Task to complete: Which lines run from the line with "if n < 0x18 then s1.writeCmHead" through the line with "regs := [(v.toNat, 1)]" in the entries below? Print them exactly, both ends included, and nothing more.

[Stored data]
■ ■ ■ ■

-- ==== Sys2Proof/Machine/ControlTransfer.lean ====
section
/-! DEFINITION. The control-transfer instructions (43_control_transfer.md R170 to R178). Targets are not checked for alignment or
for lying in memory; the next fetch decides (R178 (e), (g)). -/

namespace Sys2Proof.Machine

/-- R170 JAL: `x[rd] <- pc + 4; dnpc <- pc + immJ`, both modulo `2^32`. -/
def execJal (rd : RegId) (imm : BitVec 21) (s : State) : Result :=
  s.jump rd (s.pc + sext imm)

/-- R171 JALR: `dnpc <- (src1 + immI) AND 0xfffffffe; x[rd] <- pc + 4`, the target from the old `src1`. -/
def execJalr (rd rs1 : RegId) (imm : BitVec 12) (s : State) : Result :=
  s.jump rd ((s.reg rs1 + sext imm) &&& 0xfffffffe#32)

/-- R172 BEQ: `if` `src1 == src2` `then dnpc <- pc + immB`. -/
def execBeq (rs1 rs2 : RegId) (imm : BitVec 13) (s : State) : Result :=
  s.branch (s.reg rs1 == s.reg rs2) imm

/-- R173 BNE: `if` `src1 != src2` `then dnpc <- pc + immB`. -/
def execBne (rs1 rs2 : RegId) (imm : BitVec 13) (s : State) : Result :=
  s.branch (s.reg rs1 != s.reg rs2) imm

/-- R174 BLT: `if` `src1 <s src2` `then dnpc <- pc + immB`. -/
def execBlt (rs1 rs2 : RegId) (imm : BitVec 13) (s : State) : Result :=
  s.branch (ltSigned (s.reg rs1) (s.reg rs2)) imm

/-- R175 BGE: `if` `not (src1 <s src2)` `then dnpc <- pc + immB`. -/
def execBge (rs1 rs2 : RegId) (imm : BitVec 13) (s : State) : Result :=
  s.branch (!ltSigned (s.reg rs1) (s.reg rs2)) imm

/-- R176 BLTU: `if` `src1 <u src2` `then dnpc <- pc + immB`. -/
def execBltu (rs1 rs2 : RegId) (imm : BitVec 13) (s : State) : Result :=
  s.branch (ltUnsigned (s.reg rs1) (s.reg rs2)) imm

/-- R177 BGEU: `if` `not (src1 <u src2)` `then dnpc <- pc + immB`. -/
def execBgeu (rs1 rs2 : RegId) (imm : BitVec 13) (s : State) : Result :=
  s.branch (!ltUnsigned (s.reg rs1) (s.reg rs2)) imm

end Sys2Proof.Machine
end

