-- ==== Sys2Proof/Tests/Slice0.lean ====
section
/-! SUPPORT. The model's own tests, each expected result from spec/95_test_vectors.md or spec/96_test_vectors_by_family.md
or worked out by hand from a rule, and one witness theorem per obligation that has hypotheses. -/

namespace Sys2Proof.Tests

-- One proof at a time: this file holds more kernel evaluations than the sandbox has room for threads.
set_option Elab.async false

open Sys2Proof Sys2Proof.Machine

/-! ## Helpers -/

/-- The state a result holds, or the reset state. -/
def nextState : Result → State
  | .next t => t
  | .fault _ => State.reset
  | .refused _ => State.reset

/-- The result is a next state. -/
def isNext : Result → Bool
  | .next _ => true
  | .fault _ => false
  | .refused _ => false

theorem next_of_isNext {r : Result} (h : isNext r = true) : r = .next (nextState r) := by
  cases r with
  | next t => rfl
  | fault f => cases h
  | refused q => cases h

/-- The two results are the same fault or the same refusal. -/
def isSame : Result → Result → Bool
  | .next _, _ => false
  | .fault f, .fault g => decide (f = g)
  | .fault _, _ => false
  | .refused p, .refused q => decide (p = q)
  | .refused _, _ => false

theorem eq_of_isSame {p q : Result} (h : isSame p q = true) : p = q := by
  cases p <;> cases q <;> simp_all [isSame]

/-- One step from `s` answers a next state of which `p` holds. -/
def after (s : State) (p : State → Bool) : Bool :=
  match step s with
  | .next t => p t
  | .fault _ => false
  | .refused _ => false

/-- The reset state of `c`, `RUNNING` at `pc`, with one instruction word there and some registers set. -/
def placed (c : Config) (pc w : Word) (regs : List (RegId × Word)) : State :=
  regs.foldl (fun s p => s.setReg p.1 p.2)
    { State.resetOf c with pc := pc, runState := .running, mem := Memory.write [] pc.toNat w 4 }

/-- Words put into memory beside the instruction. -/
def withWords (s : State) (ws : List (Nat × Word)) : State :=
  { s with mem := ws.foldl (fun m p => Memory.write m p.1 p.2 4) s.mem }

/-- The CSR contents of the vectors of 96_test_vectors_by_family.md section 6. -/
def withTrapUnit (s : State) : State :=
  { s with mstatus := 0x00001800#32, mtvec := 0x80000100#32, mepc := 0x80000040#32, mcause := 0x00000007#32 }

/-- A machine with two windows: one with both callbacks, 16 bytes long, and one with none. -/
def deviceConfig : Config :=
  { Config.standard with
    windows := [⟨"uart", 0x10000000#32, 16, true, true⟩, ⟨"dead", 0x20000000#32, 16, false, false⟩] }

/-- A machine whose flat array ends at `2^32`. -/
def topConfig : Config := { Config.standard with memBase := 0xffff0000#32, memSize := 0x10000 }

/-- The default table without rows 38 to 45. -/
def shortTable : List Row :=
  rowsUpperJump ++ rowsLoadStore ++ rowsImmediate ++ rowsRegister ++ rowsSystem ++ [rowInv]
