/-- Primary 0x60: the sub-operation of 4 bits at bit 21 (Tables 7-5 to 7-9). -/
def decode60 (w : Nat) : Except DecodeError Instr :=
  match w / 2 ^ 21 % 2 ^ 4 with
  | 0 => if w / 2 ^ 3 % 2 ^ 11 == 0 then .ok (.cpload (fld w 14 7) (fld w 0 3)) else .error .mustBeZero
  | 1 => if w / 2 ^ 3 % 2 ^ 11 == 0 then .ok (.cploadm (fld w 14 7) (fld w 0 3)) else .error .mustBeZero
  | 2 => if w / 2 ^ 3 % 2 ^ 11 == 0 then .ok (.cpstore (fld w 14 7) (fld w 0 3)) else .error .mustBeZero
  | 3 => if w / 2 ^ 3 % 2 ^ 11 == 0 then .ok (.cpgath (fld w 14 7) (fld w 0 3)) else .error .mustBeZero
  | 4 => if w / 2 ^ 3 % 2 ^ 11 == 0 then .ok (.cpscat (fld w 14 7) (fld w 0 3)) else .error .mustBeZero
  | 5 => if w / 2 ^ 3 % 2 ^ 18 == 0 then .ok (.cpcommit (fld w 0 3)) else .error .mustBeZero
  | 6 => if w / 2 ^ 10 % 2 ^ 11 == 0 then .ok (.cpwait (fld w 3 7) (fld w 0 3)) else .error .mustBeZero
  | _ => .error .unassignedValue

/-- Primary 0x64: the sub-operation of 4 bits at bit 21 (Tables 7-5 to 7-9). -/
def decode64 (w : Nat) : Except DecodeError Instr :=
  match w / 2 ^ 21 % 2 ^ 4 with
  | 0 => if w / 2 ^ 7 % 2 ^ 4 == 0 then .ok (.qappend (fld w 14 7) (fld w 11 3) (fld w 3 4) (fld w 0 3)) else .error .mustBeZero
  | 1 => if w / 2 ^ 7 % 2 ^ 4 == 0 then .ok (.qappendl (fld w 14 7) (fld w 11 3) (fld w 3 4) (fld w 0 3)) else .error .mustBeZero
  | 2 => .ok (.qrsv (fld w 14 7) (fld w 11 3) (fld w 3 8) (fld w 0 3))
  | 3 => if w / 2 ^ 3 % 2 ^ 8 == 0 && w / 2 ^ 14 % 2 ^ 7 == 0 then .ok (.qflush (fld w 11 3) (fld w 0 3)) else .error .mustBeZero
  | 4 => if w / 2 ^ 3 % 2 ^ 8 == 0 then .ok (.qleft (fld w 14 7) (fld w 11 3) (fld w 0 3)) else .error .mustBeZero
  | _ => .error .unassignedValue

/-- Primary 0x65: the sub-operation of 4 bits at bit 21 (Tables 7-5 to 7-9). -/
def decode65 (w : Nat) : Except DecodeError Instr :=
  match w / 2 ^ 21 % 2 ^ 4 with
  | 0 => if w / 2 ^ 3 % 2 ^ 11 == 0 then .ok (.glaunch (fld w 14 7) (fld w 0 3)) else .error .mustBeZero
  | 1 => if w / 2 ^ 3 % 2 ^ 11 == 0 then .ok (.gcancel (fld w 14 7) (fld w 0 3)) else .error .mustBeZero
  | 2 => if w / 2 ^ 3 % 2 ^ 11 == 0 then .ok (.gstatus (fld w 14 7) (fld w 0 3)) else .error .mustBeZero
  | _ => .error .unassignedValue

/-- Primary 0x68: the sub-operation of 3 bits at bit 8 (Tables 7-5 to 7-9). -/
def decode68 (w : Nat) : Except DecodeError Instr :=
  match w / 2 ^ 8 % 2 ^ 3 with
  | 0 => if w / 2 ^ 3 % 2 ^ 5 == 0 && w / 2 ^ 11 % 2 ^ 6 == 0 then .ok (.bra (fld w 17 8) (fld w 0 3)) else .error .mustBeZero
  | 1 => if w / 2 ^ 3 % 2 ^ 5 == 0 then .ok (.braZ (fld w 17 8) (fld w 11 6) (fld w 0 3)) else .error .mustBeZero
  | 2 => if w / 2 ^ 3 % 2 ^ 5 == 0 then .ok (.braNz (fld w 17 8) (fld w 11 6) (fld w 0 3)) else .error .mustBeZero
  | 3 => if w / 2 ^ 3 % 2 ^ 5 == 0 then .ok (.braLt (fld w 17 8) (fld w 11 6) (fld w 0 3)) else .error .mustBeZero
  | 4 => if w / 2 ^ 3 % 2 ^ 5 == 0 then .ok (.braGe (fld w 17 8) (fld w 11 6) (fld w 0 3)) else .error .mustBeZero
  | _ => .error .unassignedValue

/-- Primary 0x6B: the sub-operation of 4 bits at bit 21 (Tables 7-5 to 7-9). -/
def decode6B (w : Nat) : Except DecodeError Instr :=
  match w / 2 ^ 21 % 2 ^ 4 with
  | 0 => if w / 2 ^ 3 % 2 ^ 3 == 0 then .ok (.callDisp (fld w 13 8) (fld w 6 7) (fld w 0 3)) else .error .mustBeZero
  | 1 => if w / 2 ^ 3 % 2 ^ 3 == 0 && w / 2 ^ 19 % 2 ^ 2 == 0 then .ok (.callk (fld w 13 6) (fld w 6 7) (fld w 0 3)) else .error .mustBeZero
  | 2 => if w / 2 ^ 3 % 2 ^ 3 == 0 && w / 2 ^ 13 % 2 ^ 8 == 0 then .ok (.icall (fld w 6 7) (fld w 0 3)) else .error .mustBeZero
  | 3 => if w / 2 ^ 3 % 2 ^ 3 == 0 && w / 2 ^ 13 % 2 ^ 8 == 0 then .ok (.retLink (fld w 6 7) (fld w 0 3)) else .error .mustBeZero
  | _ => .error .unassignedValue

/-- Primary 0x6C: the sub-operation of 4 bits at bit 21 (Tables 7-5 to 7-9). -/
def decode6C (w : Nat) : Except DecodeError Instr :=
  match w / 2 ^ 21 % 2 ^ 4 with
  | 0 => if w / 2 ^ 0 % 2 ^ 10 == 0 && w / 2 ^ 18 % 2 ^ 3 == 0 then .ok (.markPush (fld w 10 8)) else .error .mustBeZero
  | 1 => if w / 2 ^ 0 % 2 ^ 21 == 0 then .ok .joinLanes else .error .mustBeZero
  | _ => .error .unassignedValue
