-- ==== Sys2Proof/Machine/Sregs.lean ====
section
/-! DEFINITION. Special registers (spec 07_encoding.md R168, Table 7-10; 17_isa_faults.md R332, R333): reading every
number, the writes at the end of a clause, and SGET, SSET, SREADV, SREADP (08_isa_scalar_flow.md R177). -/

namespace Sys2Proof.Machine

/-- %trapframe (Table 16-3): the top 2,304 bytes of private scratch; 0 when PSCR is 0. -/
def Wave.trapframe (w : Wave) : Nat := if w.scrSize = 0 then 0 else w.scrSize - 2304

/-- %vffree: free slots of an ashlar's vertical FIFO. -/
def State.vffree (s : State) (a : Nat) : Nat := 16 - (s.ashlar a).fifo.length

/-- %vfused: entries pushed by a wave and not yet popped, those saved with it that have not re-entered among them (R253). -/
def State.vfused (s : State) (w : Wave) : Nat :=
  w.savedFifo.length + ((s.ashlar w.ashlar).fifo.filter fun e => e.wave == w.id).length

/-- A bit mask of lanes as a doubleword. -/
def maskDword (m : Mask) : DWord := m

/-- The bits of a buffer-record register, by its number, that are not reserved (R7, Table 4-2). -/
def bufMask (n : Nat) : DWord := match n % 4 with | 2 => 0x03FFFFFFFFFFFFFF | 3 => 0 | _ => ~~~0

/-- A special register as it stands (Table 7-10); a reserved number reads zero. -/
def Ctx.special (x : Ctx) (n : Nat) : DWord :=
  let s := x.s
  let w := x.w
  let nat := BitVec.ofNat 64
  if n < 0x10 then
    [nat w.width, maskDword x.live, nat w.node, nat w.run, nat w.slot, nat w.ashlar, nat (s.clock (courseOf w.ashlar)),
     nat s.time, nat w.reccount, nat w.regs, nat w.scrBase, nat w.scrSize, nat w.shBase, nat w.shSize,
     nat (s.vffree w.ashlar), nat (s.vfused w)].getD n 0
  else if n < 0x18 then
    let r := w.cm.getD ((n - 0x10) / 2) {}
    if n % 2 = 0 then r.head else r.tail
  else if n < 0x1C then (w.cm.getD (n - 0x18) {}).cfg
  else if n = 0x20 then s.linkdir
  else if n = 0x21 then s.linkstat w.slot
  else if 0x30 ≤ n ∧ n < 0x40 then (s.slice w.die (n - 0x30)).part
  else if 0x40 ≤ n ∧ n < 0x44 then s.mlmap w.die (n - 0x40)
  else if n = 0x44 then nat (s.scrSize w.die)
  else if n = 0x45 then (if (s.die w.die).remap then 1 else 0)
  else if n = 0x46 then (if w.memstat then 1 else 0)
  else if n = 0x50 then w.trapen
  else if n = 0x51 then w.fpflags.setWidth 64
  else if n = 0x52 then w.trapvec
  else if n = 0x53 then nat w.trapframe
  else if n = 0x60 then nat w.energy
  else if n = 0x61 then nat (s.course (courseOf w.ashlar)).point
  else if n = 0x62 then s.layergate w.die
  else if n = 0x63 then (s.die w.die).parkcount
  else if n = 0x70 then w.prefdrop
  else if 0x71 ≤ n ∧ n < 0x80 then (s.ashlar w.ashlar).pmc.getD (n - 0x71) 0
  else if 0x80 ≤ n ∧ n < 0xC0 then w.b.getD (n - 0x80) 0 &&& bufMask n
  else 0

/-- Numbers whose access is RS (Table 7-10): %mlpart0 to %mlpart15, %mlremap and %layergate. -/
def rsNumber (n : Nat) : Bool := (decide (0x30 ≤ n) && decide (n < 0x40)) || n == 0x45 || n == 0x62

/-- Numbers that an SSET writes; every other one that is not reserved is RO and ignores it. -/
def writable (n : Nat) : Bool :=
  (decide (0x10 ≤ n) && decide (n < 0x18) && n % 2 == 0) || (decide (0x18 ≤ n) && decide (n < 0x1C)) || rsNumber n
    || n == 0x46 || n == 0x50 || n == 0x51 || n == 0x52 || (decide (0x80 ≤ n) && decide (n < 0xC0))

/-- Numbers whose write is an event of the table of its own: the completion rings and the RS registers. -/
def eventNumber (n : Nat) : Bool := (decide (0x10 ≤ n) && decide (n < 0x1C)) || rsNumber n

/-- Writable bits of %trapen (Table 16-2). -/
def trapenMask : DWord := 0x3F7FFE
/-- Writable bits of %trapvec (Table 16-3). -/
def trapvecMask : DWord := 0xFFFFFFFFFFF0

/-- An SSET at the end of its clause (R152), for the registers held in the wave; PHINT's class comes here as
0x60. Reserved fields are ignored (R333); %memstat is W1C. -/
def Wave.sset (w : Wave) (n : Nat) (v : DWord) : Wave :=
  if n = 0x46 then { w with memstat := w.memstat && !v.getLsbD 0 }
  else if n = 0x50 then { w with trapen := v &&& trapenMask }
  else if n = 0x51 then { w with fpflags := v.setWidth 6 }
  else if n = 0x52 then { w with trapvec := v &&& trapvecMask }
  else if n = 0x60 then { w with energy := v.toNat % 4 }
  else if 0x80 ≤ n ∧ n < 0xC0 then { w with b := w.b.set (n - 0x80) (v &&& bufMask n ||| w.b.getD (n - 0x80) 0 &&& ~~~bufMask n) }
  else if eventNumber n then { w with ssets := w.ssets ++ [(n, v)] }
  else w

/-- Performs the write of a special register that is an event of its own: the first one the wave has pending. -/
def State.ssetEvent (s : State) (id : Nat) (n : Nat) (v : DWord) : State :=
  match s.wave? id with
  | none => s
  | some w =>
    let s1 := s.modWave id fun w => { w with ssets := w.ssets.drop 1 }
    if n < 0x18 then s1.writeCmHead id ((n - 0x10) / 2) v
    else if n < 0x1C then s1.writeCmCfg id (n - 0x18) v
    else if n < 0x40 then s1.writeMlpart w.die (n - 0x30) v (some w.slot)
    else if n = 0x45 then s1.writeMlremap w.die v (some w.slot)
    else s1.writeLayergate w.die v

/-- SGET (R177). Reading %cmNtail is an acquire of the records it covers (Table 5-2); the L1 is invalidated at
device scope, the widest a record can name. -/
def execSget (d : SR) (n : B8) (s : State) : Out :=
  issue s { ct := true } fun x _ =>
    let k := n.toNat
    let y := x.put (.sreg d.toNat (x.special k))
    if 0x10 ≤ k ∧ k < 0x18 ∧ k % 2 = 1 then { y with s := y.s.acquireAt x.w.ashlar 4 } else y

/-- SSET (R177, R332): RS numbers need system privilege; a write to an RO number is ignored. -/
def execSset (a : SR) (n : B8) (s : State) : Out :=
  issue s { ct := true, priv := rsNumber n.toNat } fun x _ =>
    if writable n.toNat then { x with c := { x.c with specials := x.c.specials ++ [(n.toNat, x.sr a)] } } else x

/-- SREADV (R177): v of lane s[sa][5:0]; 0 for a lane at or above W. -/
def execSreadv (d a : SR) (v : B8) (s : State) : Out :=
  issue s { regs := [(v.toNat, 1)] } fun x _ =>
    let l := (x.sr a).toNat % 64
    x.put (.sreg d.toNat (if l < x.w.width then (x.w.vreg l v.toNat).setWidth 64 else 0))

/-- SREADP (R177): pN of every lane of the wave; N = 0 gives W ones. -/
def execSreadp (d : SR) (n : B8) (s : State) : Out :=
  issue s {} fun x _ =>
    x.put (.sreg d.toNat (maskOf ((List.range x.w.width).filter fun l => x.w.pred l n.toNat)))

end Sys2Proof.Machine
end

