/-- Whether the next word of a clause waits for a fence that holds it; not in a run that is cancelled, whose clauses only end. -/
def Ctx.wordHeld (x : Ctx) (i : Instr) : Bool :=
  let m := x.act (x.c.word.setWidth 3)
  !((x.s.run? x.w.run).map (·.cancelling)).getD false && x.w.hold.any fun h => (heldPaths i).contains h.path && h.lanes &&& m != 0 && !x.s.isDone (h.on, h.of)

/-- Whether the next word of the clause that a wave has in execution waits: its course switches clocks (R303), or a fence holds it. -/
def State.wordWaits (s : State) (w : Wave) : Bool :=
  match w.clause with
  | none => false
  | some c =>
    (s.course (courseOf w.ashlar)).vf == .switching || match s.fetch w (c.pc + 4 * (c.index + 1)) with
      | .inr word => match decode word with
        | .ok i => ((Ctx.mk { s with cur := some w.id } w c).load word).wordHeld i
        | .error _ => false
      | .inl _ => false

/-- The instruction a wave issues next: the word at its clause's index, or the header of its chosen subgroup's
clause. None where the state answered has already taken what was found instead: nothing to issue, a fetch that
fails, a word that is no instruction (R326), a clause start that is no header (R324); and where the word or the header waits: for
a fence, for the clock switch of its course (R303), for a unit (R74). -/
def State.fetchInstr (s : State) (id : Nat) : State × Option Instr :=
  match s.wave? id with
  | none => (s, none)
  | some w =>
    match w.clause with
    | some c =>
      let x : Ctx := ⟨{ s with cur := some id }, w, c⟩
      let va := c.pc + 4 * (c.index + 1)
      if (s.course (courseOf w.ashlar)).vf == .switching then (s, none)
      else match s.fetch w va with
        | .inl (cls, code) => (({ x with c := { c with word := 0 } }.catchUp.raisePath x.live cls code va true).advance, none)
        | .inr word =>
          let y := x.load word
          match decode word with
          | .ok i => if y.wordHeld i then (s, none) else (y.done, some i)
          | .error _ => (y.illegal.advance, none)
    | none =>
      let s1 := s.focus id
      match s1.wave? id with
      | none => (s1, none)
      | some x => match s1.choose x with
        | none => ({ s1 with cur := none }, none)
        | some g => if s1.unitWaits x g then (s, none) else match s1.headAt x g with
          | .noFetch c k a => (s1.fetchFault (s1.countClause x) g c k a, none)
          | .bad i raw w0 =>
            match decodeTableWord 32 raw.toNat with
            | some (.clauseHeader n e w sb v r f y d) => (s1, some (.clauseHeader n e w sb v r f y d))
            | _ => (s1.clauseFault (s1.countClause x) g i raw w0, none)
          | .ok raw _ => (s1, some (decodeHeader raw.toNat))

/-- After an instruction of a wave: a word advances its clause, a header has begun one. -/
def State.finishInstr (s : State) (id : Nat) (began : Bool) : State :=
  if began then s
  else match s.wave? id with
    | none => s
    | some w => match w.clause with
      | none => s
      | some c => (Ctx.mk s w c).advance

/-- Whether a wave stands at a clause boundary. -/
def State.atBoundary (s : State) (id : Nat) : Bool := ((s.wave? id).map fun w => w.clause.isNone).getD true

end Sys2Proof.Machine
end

■ ■ ■ ■

Result of this task:
    if n < 0x18 then s1.writeCmHead id ((n - 0x10) / 2) v
    else if n < 0x1C then s1.writeCmCfg id (n - 0x18) v
    else if n < 0x40 then s1.writeMlpart w.die (n - 0x30) v (some w.slot)
    else if n = 0x45 then s1.writeMlremap w.die v (some w.slot)
    else s1.writeLayergate w.die v

/-- SGET (R177). Reading %cmNtail is an acquire of the records it covers (Table 5-2); the L1 is invalidated at
device scope, the widest a record can name. -/
def execSget (d : SR) (n : B8) (s : State) : Out :=
  issue s { ct := true } fun x _ =>
    let k := n.toNat
    let y := x.put (.sreg d.toNat (x.special k))
    if 0x10 ≤ k ∧ k < 0x18 ∧ k % 2 = 1 then { y with s := y.s.acquireAt x.w.ashlar 4 } else y

/-- SSET (R177, R332): RS numbers need system privilege; a write to an RO number is ignored. -/
def execSset (a : SR) (n : B8) (s : State) : Out :=
  issue s { ct := true, priv := rsNumber n.toNat } fun x _ =>
    if writable n.toNat then { x with c := { x.c with specials := x.c.specials ++ [(n.toNat, x.sr a)] } } else x

/-- SREADV (R177): v of lane s[sa][5:0]; 0 for a lane at or above W. -/
def execSreadv (d a : SR) (v : B8) (s : State) : Out :=
  issue s { regs := [(v.toNat, 1)] } fun x _ =>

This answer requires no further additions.